PROBLEM TO SOLVE |
Go through the listing below. Copy each line that has the string "none".

--*--

-- ==== Sys2Proof/Machine/RealNumerics.lean ====
section
/-! DEFINITION. `NUM = real` (spec 00_scope.md R11, R13): the exact reference instance of the numerics, its cells, and the machine configuration over it. -/

namespace Sys2Proof.Machine

/-- A cell with `NUM = real`: a 64-bit word, for an integer result, or a number (R13). -/
inductive RealCell where
  | word (w : Word)
  | num (x : ℝ)
deriving Inhabited

/-- The number a cell holds; a word is none (R13). -/
def RealCell.ofBits : RealCell → Option ℝ
  | .word _ => none
  | .num x => some x

/-- The word a cell holds; a number is none (log 14). -/
def RealCell.toWord : RealCell → Option Word
  | .word w => some w
  | .num _ => none

/-- The decimal text of a literal as the source prints it: (digits, decimal places) (R14). -/
def Literal.decimal : Literal → Nat × Nat
  | .eps => (1, 12)
  | .half => (5, 1)
  | .one => (10, 1)
  | .two => (2, 0)
  | .hammingA => (54, 2)
  | .hammingB => (46, 2)
  | .blackmanA => (42, 2)
  | .blackmanB => (50, 2)
  | .blackmanC => (8, 2)

open Classical in
/-- The quotient of two real numbers. R9 calls `div` total and R11 exact, and neither gives a value at a zero divisor: that one is a free value (log 13). No rule divides by zero (R16). -/
noncomputable def realDiv (a b : ℝ) : ℝ := if b = 0 then Config.realDivByZero a else a / b

open Classical in
/-- `NUM = real`: every operation is the exact mathematical one (R11); the crossings are the injection and the projection of a cell's two kinds (R13). -/
noncomputable def realNum : Numerics RealCell ℝ :=
  { ofInt := fun z => (z : ℝ)
    lit := fun l => ((Literal.decimal l).1 : ℝ) / 10 ^ (Literal.decimal l).2
    add := fun a b => a + b
    sub := fun a b => a - b
    mul := fun a b => a * b
    div := realDiv
    neg := fun a => -a
    abs := fun a => |a|
    lt := fun a b => decide (a < b)
    eq := fun a b => decide (a = b)
    sin := Real.sin
    cos := Real.cos
    pi := Real.pi
    ofBits := RealCell.ofBits
    toBits := .num
    toWord := RealCell.toWord
    ofWord := .word }

/-- FREE VALUE (log 3): what an unwritten element reads as to the host with `NUM = real`. -/
noncomputable opaque unwrittenRealCell : Nat → Nat → Nat → RealCell

/-- A machine with `NUM = real` and these parameters (R5, R11, R13): its registers and buffer elements hold numbers. -/
noncomputable def realConfiguration (p : Params) : Configuration RealCell ℝ :=
  { toParams := p
    num := realNum
    eps := realNum.lit .eps
    unwritten := unwrittenRealCell
    baseRegion := Config.baseRegion }

end Sys2Proof.Machine
end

--*--

EXERCISE RESPONSE |
/-- The number a cell holds; a word is none (R13). -/
  | .word _ => none
/-- The word a cell holds; a number is none (log 14). -/
  | .num _ => none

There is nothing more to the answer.